[Task details] Each record below should be printed exactly as it was written.

● ● ●

-- ==== Sys2Proof/Laws/Exec.lean ====
section
/-! SUPPORT. The dispatch, arm by arm: each instruction runs its own meaning. A proof cites these and does not unfold `exec`. -/
namespace Sys2Proof.Machine
open Sys2Proof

● ● ●

[Your solution]
-- ==== Sys2Proof/Laws/Exec.lean ====
section
/-! SUPPORT. The dispatch, arm by arm: each instruction runs its own meaning. A proof cites these and does not unfold `exec`. -/
namespace Sys2Proof.Machine
open Sys2Proof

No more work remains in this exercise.